Tempting
Do you know what it's like to be cooped up in your own house with no friends for six months? I do. You forget how to talk to people normally, you forget how to smile without feeling fake and plastic, your friendships slowly dwindle to sad nothings, you think about killing yourself often, you climb into your bathtub fully clothed and let the shower run, totally drenching yourself while you wallow in self-pity, hugging your knees to your chest and crying. You start to withdraw from your family, growing distant from your parents and siblings. And when your dad scolds you asking if you treat your friends the same way you treat your mother, your instant reaction is to snap back, "I don't have any!" then the tears just come and you can't stop 'em. Well, maybe I'm just the most pathetic person on the face of this earth but that was how I reacted. I felt like dying every single day and that huge balcony was just so tempting. I just want you to know how much going to school means to me. It means there are people who care about me, people who are my friends, people who know my name. People I can go out and have fun with, good people. Thanks to everyone who cares about me enough to read my crap. Haha, here's to you. Cheers.
3 Comments:
Rachy.
I know how you feel. That sounds cliche and what not, but I seriously do know what you feel. I was cooped up for over a year. You know how i am at school right? Loud, noisy, harassing everyone. Last year, I was the direct opposite. I hardly talked to people, including my parents and sister. I forgot how to smile, which is like, hard to imagine now eh? I cried myself to sleep every night, and that overbearing sense of loneliness and feeling that nobody would even cared if you died right there and then because your life felt so small and insignificant. And on top of that, i had a slight eating problem.

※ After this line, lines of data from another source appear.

/-- PAIL_WRITE: a write with partial byte enables in the current sequence is malformed (R343, R348). -/
def pailWriteAct (addr : Nat) (data : List Byte) (full : Bool) (s : State) : State :=
  let q := addr / 0x100000
  let x := queueOf s q
  if !endpointA s then s
  else if (!full || addr % 4 ≠ 0 || data.length % 4 ≠ 0) && x.state == .run && x.curSeq.toNat % 4 = addr / 0x40000 % 4 then
    malformed q badEnables s
  else
    checkHead q (each (List.range ((data.length + 3) / 4)) (fun i s =>
      landDword ((addr / 4 * 4 + 4 * i) % 2 ^ 28) ((data.drop (4 * i)).take 4) s) s)

/-- Whether landed bytes lie beyond the last doorbell. -/
def beyondBell (x : IngestQueue) : Bool :=
  x.landed.any fun d => x.bytes.toNat ≤ x.consumed.toNat + (4 * d + ringLen - x.consumed.toNat % ringLen) % ringLen

/-- Whether a doorbell's bytes have not all landed, or bytes beyond it lie landed (R348). -/
def incomplete (x : IngestQueue) : Bool := !hasLanded x x.consumed.toNat (x.bytes.toNat - x.consumed.toNat) || beyondBell x

/-- PAIL_DOORBELL: the idle time of a stream that was complete until then runs from here (log 140). -/
def doorbell (q bytes seq : Nat) (s : State) : State :=
  let x := queueOf s q
  if x.state ≠ .run || seq ≠ x.curSeq.toNat then s
  else if bytes % 16 ≠ 0 then malformed q badBytes s
  else if bytes < x.bytes.toNat then s
  else checkHead q (updQueue s q fun x =>
    { x with bytes := BitVec.ofNat 40 bytes, lastLand := if incomplete x then x.lastLand else s.time })

/-- RESYNC (R342, R348): the stream starts again under the next sequence. -/
def resync (q : Nat) (v : BitVec 16) (s : State) : State :=
  let x := queueOf s q
  if x.state == .disabled || v ≠ x.curSeq + 1 then s
  else post 0x0813 noSite [q, v.toNat] (updQueue s q fun x =>
    { x with curSeq := v, consumed := 0, bytes := 0, landed := [], waiting := none, state := .run })

/-- ENABLE (R341): DISABLED ends the stream; RUN starts an empty one. -/
def enableQueue (q : Nat) (v : Bool) (s : State) : State :=
  let x := queueOf s q
  if x.enable = v then s
  else updQueue s q fun x =>
    { x with enable := v, state := if v then .run else .disabled, consumed := 0, bytes := 0, landed := [], waiting := none }

/-! ## JOB records (R344, R346) -/

/-- Whether a context's submission ring takes another descriptor: ACTIVE and not full. -/
def ringOpen (c : Context) : Bool :=
  let n := ringSize c.sqLog2.toNat
  c.state == .active && (c.sqTail.toNat + 1) % n ≠ c.sqHead.toNat % n

/-- Whether the record at CONSUMED is whole and of a type, and may act. -/
def atRecord (s : State) (q ty : Nat) : Bool :=
  let x := queueOf s q
  x.state == .run && x.waiting.isNone && arrived x 16 &&
    (let h := headOf s q
     h.ty = ty && (headFault x h).isNone && arrived x (recordLen h))

/-- Whether the queue waits at a full submission ring, a full host ring or on an AFTER_JOB job (R348). -/
def queueWaits (s : State) (q : Nat) : Bool :=
  (queueOf s q).waiting.isSome || (atRecord s q 2 && !ringOpen (ctxOf s (queueOf s q).context.toNat))

/-- DATA: the body goes into the window, charged to context 0. -/
def dataAct (q : Nat) (s : State) : State :=
  if !atRecord s q 1 then s
  else
    let x := queueOf s q
    let h := headOf s q
    let b := ringRead s q (x.consumed.toNat + 16) h.len
    let a := x.winBase.toNat * granBytes + h.arg
    consume q (recordLen h) (noteBytes {} true a b.length (ioWrite a b s))

/-- JOB: the descriptor enters CONTEXT's ring at SQ_TAIL. -/
def jobAct (q : Nat) (s : State) : State :=
  let x := queueOf s q
  let c := ctxOf s x.context.toNat
  if !atRecord s q 2 || !ringOpen c then s
  else
    let b := ringRead s q (x.consumed.toNat + 16) 64
    let n := ringSize c.sqLog2.toNat
    let slot := c.sqTail.toNat % n
    let a := c.sqBase.toNat * 4096 + 64 * slot
    let s := noteBytes (ctxTag s x.context.toNat) true a 64 (ioWrite a b s)
    let s := updCtx s x.context.toNat fun c => { c with sqTail := BitVec.ofNat 16 ((slot + 1) % n) }
    let s := updQueue s q fun x =>
      { x with jobs := (BitVec.ofNat 64 (fieldAt b 0 8), 2 ^ 16 * x.context.toNat + slot, none) :: x.jobs }
    consume q 80 s

/-- FENCE: every write of an earlier record is visible at once, so it only passes. -/
def fenceAct (q : Nat) (s : State) : State := if atRecord s q 3 then consume q 16 s else s

/-! ## RETURN records (R346, R347) -/

/-- The status of the latest JOB record of a queue with a JOB_ID; none when there is no such record. -/
def hostJob (x : IngestQueue) (id : BitVec 64) : Option (Option (BitVec 8)) := (x.jobs.find? (·.1 == id)).map (·.2.2)

def hcqSize (x : IngestQueue) : Nat := 2 ^ x.hcqLog2.toNat
def hcqFull (x : IngestQueue) : Bool := (x.hcqTail.toNat + 1) % hcqSize x = x.hcqHead.toNat % hcqSize x

/-- The 32-byte host record. -/
def hostRecord (s : State) (x : IngestQueue) (r : WaitRet) : List Byte :=
  leBytes 8 r.tag.toNat ++ leBytes 1 (match r.status with | some v => v.toNat | none => 0xFF)
    ++ leBytes 1 (if x.hcqPhase then 128 else 0) ++ [0, 0] ++ leBytes 4 r.count.toNat
    ++ leBytes 8 ((r.afterJob.getD 0).toNat) ++ leBytes 8 s.time.toNat

/-- Copies the window to the host and writes the host record; MSI-X follows when VEC_EN is set. -/
def performReturn (q : Nat) (r : WaitRet) (s : State) : State :=
  let x := queueOf s q
  let src := x.winBase.toNat * granBytes + r.srcOff.toNat
  let s := if r.count = 0 then s else noteBytes {} false src r.count.toNat (touchIo src r.count.toNat s)
  let data : HostWrite := { addr := r.hostAddr, bytes := cohRead s src r.count.toNat, relaxed := Config.relaxedOn s.time }
  let rec' : HostWrite :=
    { addr := BitVec.ofNat 64 (64 * x.hcqBase.toNat + 32 * x.hcqTail.toNat), bytes := hostRecord s x r, relaxed := false }
  let s := { s with host := { s.host with out := s.host.out ++ (if r.count = 0 then [rec'] else [data, rec']) } }
  let s := updQueue s q fun x =>
    let n := (x.hcqTail.toNat + 1) % hcqSize x
    { x with waiting := none, hcqTail := BitVec.ofNat 32 n, hcqPhase := if n = 0 then !x.hcqPhase else x.hcqPhase }
  consume q 48 (if x.vecEn then raiseVector x.vector.toNat s else s)

/-- A waiting RETURN acts once its job has ended and the host ring has room. -/
def tryReturn (q : Nat) (s : State) : State :=
  let x := queueOf s q
  match x.waiting with
  | none => s
  | some r =>
    if x.state ≠ .run || hcqFull x then s
    else match r.afterJob with
      | none => performReturn q r s
      | some id =>
        match hostJob x id with
        | some (some st) => performReturn q { r with status := some st } s
        | _ => s

/-- RETURN: checked, then it acts or waits. -/
def returnAct (q : Nat) (s : State) : State :=
  if !atRecord s q 4 then s
  else
    let x := queueOf s q
    let h := headOf s q
    let b := ringRead s q (x.consumed.toNat + 16) 32
    let off := fieldAt b 8 8
    let n := fieldAt b 16 4
    let id := BitVec.ofNat 64 h.arg
    if fieldAt b 0 8 % 64 ≠ 0 || off % 64 ≠ 0 || n % 64 ≠ 0 || 2 ^ 24 < n || fieldAt b 20 4 ≠ 0 then malformed q badReturn s
    else if windowLen x < off + n then malformed q badRange s
    else if h.flags = 1 && (hostJob x id).isNone then malformed q badReturn s
    else
      let r : WaitRet := { hostAddr := BitVec.ofNat 64 (fieldAt b 0 8), srcOff := BitVec.ofNat 64 off, count := BitVec.ofNat 32 n,
                           tag := BitVec.ofNat 64 (fieldAt b 24 8), afterJob := if h.flags = 1 then some id else none, status := none }
      tryReturn q (updQueue s q fun x => { x with waiting := some r })

def writeHcqHead (q : Nat) (v : BitVec 16) (s : State) : State := tryReturn q (updQueue s q fun x => { x with hcqHead := v })

/-! ## Idle (R348) -/

def idleDue (s : State) (q : Nat) : Bool :=
  let x := queueOf s q
  x.state == .run && incomplete x && msTicks (objNat s 0x1010 2 250) ≤ since s x.lastLand && !queueWaits s q

def idleDiscardAct (q : Nat) (s : State) : State := if idleDue s q then idleDiscard q s else s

That was a rough year. There's no morale to my story. I didn't have anything to hold onto, a buoy to keep my head over the water waiting to drown me. A light shining in the distance. My world was dark and bleak.
But then I came to Vineyard this year. And honest to goodness, I've recovered my normal-ity...and a litte bit more =]
So yeah, wrap up my again, long windedness syndrome. I love you. And i care about you. =]please don't forget that.
hugs great aunty nutty rachy (don't think I'll ever forget that mouthful of a name *grins)
That was EXACTLY, exactly how I felt! And I've actually been cooped up for 2-3 years if you add it all up. I've lost count of how many times I've come back to Vineyard after going away. Lost count of how many times I've gotten to know the people there all over again and feeling like an outsider.
I remember the first time I went away and came back. My friends literally ATTACKED me when I came back and I felt so loved. But after so many times of being away, close friends aren't close anymore. People forget who you are and become distant. Vineyard seems like such a fun and new place to you but it holds many pleasant and unpleasant memories for me. I have so-called been in this school since the beginning, or almost the beginning anyway. I've known the people there for ages and I still remember all the bad and good things that have happened. Sometimes it feels like I don't have any close friends or any people that REALLY care about me.
Thanks for understanding. Personally, I haven't fully recovered MY normal-ity yet so hopefully it'll be soon. (With your help! :P) Love ya too and I won't forget.
P.S.
Yes, I might have a mouthful of a name but you're a handful of a niece! Hahahaha...
T_T...if I left for 2-3 years. Oh wow. I would die. I feel for you, I don't think I could have coped with what you have so far and not be entirely depressed.
No problem. You know I'm here whenever you need me.